| % File src/library/utils/man/charClass.Rd |
| % Part of the R package, https://www.R-project.org |
| % Copyright 2021 R Core Team |
| % Distributed under GPL 2 or later |
| \name{charClass} |
| \alias{charClass} |
| \title{Character Classification} |
| \description{ |
| An interface to the (C99) wide character classification functions in use. |
| } |
| \usage{ |
| charClass(x, class) |
| } |
| \arguments{ |
| \item{x}{\strong{Either} a UTF-8-encoded length-1 character vector |
| \strong{or} an integer vector of Unicode points (or a vector |
| coercible to integer).} |
| \item{class}{A character string, one of those given in the |
| \sQuote{Details} section.} |
| } |
| \details{ |
| The classification into character classes is platform-dependent. The |
| classes are determined by internal tables on Windows and (optionally |
| but by default) on macOS and AIX. |
| |
| The character classes are interpreted as follows: |
| \describe{ |
| \item{\code{"alnum"}}{Alphabetic or numeric.} |
| \item{\code{"alpha"}}{Alphabetic.} |
| \item{\code{"blank"}}{Space or tab.} |
| \item{\code{"cntrl"}}{Control characters.} |
| \item{\code{"digit"}}{Digits \code{0-9}.} |
| \item{\code{"graph"}}{Graphical characters (printable characters |
| except whitespace).} |
| \item{\code{"lower"}}{Lower-case alphabetic.} |
| \item{\code{"print"}}{Printable characters.} |
| \item{\code{"punct"}}{Punctuation characters. Some platforms treat all |
| non-alphanumeric graphical characters as punctuation.} |
| \item{\code{"space"}}{Whitespace, including tabs, form and line |
| feeds and carriage returns.
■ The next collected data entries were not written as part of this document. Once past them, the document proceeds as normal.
-- ==== Sys2Proof/Laws/Decode.lean ====
section
/-!
SUPPORT. The extractor, the decode map and the encoder: the small lemmas of each.
-/

namespace Sys2Proof

@[simp] theorem extractSign_packByte (sign : Sign) (exp : ExpIdx) (mant : Mant) :
    extractSign (packByte sign exp mant) = sign := by
  revert sign exp mant; decide

@[simp] theorem extractExp_packByte (sign : Sign) (exp : ExpIdx) (mant : Mant) :
    extractExp (packByte sign exp mant) = exp := by
  revert sign exp mant; decide

@[simp] theorem extractMant_packByte (sign : Sign) (exp : ExpIdx) (mant : Mant) :
    extractMant (packByte sign exp mant) = mant := by
  revert sign exp mant; decide

@[simp] theorem decode_nil : decode [] = .error .noInput := rfl
@[simp] theorem decode_cons (raw : Byte) (rest : List Byte) : decode (raw :: rest) = .ok (decodeByte raw, rest) := rfl

/-- The last arm of the decode map is reached only by bytes its row hits. -/
theorem decode_nan_hit (raw : Byte) (h : ∀ r ∈ decodeRows.take 7, r.hits raw = false) : rowNan.hits raw = true := by
  revert raw; decide

/-- The row of the instruction a byte decodes to hits that byte. -/
theorem decodeByte_row_hits (raw : Byte) : (decodeByte raw).row.hits raw = true := by
  revert raw; decide

/-- No two rows of the decode map hit one byte. -/
theorem decodeRows_disjoint : decodeRows.Pairwise fun r q => ∀ raw : Byte, (r.hits raw && q.hits raw) = false := by
  decide

end Sys2Proof
end

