/-- R3, R6, R9, R20, R31, R32, R37, R38, R42, R84, R87, R127: a row of a LOCKED synthesizer, whatever its words. The channels take
their words in ascending number, each lane just before its detector (log 8); then the row's DATA openings are released in
ascending number; then the guard counts fall and the counts of slot, interval and controller rise; then a drain is tested (log
10), and one that ends comes before every expiry of that tick (log 35, log 37; a stopped interval timer reads 0 ticks, log 19).
The row carries the Test Time in force, Test Time and every receiver's tick number advance by one, and what no row moves stays.
The stamp of the last row is the model's own field (log 11). Where expiries are due, the row takes them first, as their commands
would in the order of log 9 (log 3). -/
def Obligations.RowStampsAndCounts : Prop :=
  (∀ (s : State) (words : Vector LaneWord 16), s.AtRest → s.synth = .locked → s.NothingDue →
    let turn (row : State × List Channel) (ch : Channel) : State × List Channel :=
      let t := takeChannel words ch row.1
      (t.state, if t.opened && (t.state.dets[ch].open?.any fun h => h.role == .data) then row.2 ++ [ch] else row.2)
    let row := ([0, 1, 2, 3, 4, 5, 6, 7, 8, 9, 10, 11, 12, 13, 14, 15] : List Channel).foldl turn (s, [])
    let judged := row.2.foldl (fun s ch => judgeOpening ch s) row.1
    let counted : State :=
      { judged with
        guard := tabulate fun ch => judged.guard[ch] - 1
        pl := { judged.pl with slotTicks := judged.pl.slotTicks + 1 }
        timer := if judged.timer.period.isSome then { judged.timer with ticks := judged.timer.ticks + 1 } else judged.timer
        acq := match s.acq with
          | .starting t (.syncing n) => .starting t (.syncing (n + 1))
          | .starting t (.settling n length) => .starting t (.settling (n + 1) length)
          | .learning n period => .learning (n + 1) period
          | .off | .starting _ .locking | .standby | .armed | .draining _ => s.acq }
    let result (t : State) : Prop := exec (.sampleRow words) s = .next { t with rowTT := s.tt, tt := s.tt + 1 }
    ((∀ d, s.acq ≠ .draining d) ∨ ¬ counted.NothingOpen → result counted) ∧
    (s.acq = .draining .standby → counted.NothingOpen →
      result (setFactor .stateReached 0 (some 2) { counted with acq := .standby, timer := counted.timerAtStart })) ∧
    (s.acq = .draining .off → counted.NothingOpen → result (setFactor .stateReached 0 (some 0) counted.wentOff))) ∧
  (∀ (s u : State) (words : Vector LaneWord 16), s.synth = .locked →
    let all (command : Channel → Instr) : List Instr := channels.map command
    let due : List Instr :=
      all .laneSyncTimeout ++ all .laneSettleEnd ++ all .rearmExpiry
        ++ [.intervalExpiry, .plSlotEnd, .syncingSubstepEnd, .settlingSubstepEnd, .learningEnd, .windowExpiry]
    let take (o : Host.Outcome State Fault Refusal) (c : Instr) : Host.Outcome State Fault Refusal :=
      match o with
      | .next t => exec c t
      | .fault f => .fault f
      | .refused r => .refused r
    due.foldl take (.next s) = .next u →
      (u.synth = .locked → u.NothingDue → exec (.sampleRow words) s = exec (.sampleRow words) u) ∧
      (u.synth ≠ .locked → exec (.sampleRow words) s = .next u)) ∧
  ∀ (s : State) (words : Vector LaneWord 16), s.AtRest → s.synth = .locked → s.NothingDue →
    ∃ t : State, exec (.sampleRow words) s = .next t ∧ t.rowTT = s.tt ∧ t.tt = s.tt + 1 ∧
      (∀ ch : Channel, t.lanes[ch].tickNumber = s.lanes[ch].tickNumber + 1) ∧
      ((∀ d, s.acq ≠ .draining d) → t.synth = .locked ∧ t.pl = { s.pl with slotTicks := s.pl.slotTicks + 1 }) ∧
      t.now = s.now ∧ t.lastFail = s.lastFail ∧ t.tables = s.tables ∧ t.crcs = s.crcs ∧ t.loader = s.loader ∧
      t.lock = s.lock ∧ t.link = s.link ∧ t.cond.enables = s.cond.enables ∧ t.cond.groupEnables = s.cond.groupEnables ∧
      t.hist.pressure = s.hist.pressure ∧ t.hist.pMax = s.hist.pMax ∧ t.hist.phase = s.hist.phase ∧
      t.rq.responses = s.rq.responses ∧ t.rq.tx = s.rq.tx ∧ t.rq.ready = s.rq.ready ∧ t.timer.slot = s.timer.slot ∧
      t.lastReset = s.lastReset ∧ t.pending = s.pending ∧ s.rq.hits <+: t.rq.hits ∧ s.rq.events <+: t.rq.events

/-! ## Expiries of tick counts -/

/-- R11, R12, R17, R51, R57, R58: the end of a rearm hold, of a lane's settle period and of a sync search without word sync, each
where it is due; elsewhere the command changes nothing (log 3). -/
def Obligations.ChannelExpiries : Prop :=
  ∀ (s : State) (ch : Channel),
    let d := s.dets[ch]
    let l := s.lanes[ch]
    (¬ (d.machine = .rearmHold ∧ d.rearm = 0) → exec (.rearmExpiry ch) s = .next s) ∧
    (¬ (l.state = .settling ∧ l.settleLength ≤ l.settleTicks) → exec (.laneSettleEnd ch) s = .next s) ∧
    (¬ (l.state = .syncing ∧ 4000 ≤ l.syncTicks) → exec (.laneSyncTimeout ch) s = .next s) ∧
    (s.AtRest →
      (d.machine = .rearmHold → d.rearm = 0 →
        (d.waiting = none →
          exec (.rearmExpiry ch) s = .next { s with dets := upd s.dets ch fun d => { d with machine := .idle } }) ∧
        (∀ e, d.waiting = some e →
          exec (.rearmExpiry ch) s = .next
            { s with
              dets := upd s.dets ch fun d =>
                { Detector.given e d with machine := if e.enabled then .idle else .blocked }
              lanes := upd s.lanes ch fun l =>
                if e.enabled then
                  if s.synth = .locked ∧ s.acq ≠ .off ∧ l.state = .off then l.toSyncing else l
                else l.toOff })) ∧
      (l.state = .settling → l.settleLength ≤ l.settleTicks →
        exec (.laneSettleEnd ch) s = .next { s with lanes := upd s.lanes ch fun l => { l with state := .live false } }) ∧
      (l.state = .syncing → 4000 ≤ l.syncTicks →
        exec (.laneSyncTimeout ch) s = .next
          (setFactor (.laneFault (ch.castLE (by decide))) ch.val none
            { s with lanes := upd s.lanes ch fun l =>
              { l with state := .faulted .noSync, lastFault := some .noSync, faultEntries := l.faultEntries + 1,
                       cleanRun := 0 } })))
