-- ==== Sys2Proof/Laws/Requests.lean ====
section
/-! SUPPORT. A request at a quiet part: what its row's meaning comes to, given what its owner answers. -/

namespace Sys2Proof.Machine

/-- Counting a request first, or after a setting, is the same. -/
theorem setFactor_countTaken (f : Factor) (index : Nat) (reached : Option Nat) (s : State) :
    setFactor f index reached (countTaken s) = countTaken (setFactor f index reached s) := by
  unfold setFactor
  simp only
  by_cases h : s.cond.factors.get f = true
  · rw [if_pos (show (countTaken s).cond.factors.get f = true from h), if_pos h]
  · rw [if_neg (show ¬ (countTaken s).cond.factors.get f = true from h), if_neg h]
    have hn : (latchFactor f (countTaken s)).cond.notifies f = (latchFactor f s).cond.notifies f := rfl
    rw [hn]
    by_cases hc : (latchFactor f s).cond.notifies f = true
    · rw [if_pos hc, if_pos hc]
      unfold offerNotice
      by_cases h1 : (latchFactor f s).rq.notices.any (fun w => w.factor == f) = true
      · rw [if_pos h1, if_pos (show (latchFactor f (countTaken s)).rq.notices.any (fun w => w.factor == f) = true from h1)]
        rfl
      · rw [if_neg h1, if_neg (show ¬ (latchFactor f (countTaken s)).rq.notices.any (fun w => w.factor == f) = true from h1)]
        by_cases h2 : noticeCapacity ≤ (latchFactor f s).rq.notices.length
        · rw [if_pos h2, if_pos (show noticeCapacity ≤ (latchFactor f (countTaken s)).rq.notices.length from h2)]; rfl
        · rw [if_neg h2, if_neg (show ¬ noticeCapacity ≤ (latchFactor f (countTaken s)).rq.notices.length from h2)]; rfl
    · rw [if_neg hc, if_neg hc]; rfl

/-- A setting starts no frame and takes none. -/
theorem setFactor_canStart (f : Factor) (index : Nat) (reached : Option Nat) (s : State) :
    (setFactor f index reached s).canStart = s.canStart := by
  obtain ⟨fs, ns, h, -⟩ := setFactor_frame f index reached s
  rw [h]; rfl

/-- A request that arrives at a quiet part and is answered from a state in which no frame can start. -/
theorem exec_quiet {s t : State} {i : Instr} {r : Request} {code : Code} {body : List Byte} (h : s.Quiet)
    (hr : requestOf i = some r) (ha : judge r (countTaken s) = { state := countTaken t, code := code, body := body })
    (hc : t.canStart = false) : exec i s = .next (t.answered r.tag r.kind code body) := by
  have ht : takeRequest r s = t.answered r.tag r.kind code body := by
    unfold takeRequest
    rw [ha]
    rfl
  rw [exec_request hr, submit_quiet h r (by rw [ht]; exact hc), ht]

end Sys2Proof.Machine
end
Some OSes include non-breaking |
| spaces, some exclude them.} |
| \item{\code{"upper"}}{Upper-case alphabetic.} |
| \item{\code{"xdigit"}}{Hexadecimal character, one of \code{0-9A-fa-f}.} |
| } |
| |
| Alphabetic characters contain all lower- and upper-case ones and some |
| others (for example, those in \sQuote{title case}). |
| |
| Whether a character is printable is used to decide whether to escape |
| it when printing -- see the help for \code{\link{print.default}}. |
| |
| If \code{x} is a character string it should either be ASCII or declared |
| as UTF-8 -- see \code{\link{Encoding}}. |
| |
| \code{charClass} was added in \R 4.1.0. A less direct way to examine |
| character classes which also worked in earlier versions is to use |
| something like \code{grepl("[[:print:]]", intToUtf8(x))} -- however, |
| the regular-expression code might not use the same classification |
| functions as printing and on macOS used not to. |
| } |
| \value{ |
| A logical vector of the length the number of characters or integers in |
| \code{x}. |
| } |
| \note{ |
| Non-ASCII digits are excluded by the C99 standard from the class |
| \code{"digit"}: most platforms will have them as alphabetic. |
| |
| It is an assumption that the system's wide character classification |
| functions are coded in Unicode points, but this is known to be true |
| for all recent platforms. |
| |
| In principle the classification could depend on the locale even on |
| one platform, but that seems no longer to be seen. |
| } |
| \seealso{ |
| Character classes are used in \link{regular expression}s. |
| |
| The OS's \command{man} pages for \code{iswctype} and \code{wctype}. |
| } |
| \examples{ |
| x <- c(48:70, 32, 0xa0) # Last is non-breaking space |
| cl <- c("alnum", "alpha", "blank", "digit", "graph", "punct", "upper", "xdigit") |
| X <- lapply(cl, function(y) charClass(x,y)); names(X) <- cl |
| X <- as.data.frame(X); row.names(X) <- sQuote(intToUtf8(x, multiple = TRUE)) |
| X |
| |
| charClass("ABC123", "alpha") |
| ## Some accented capital Greek characters |
| (x <- "\u0386\u0388\u0389") |
| charClass(x, "upper") |
| |
| ## How many printable characters are there? (Around 280,000 in Unicode 13.) |
| ## There are 2^21-1 possible Unicode points (most not yet assigned). |
| pr <- charClass(1:0x1fffff, "print") |
| table(pr) |
| } |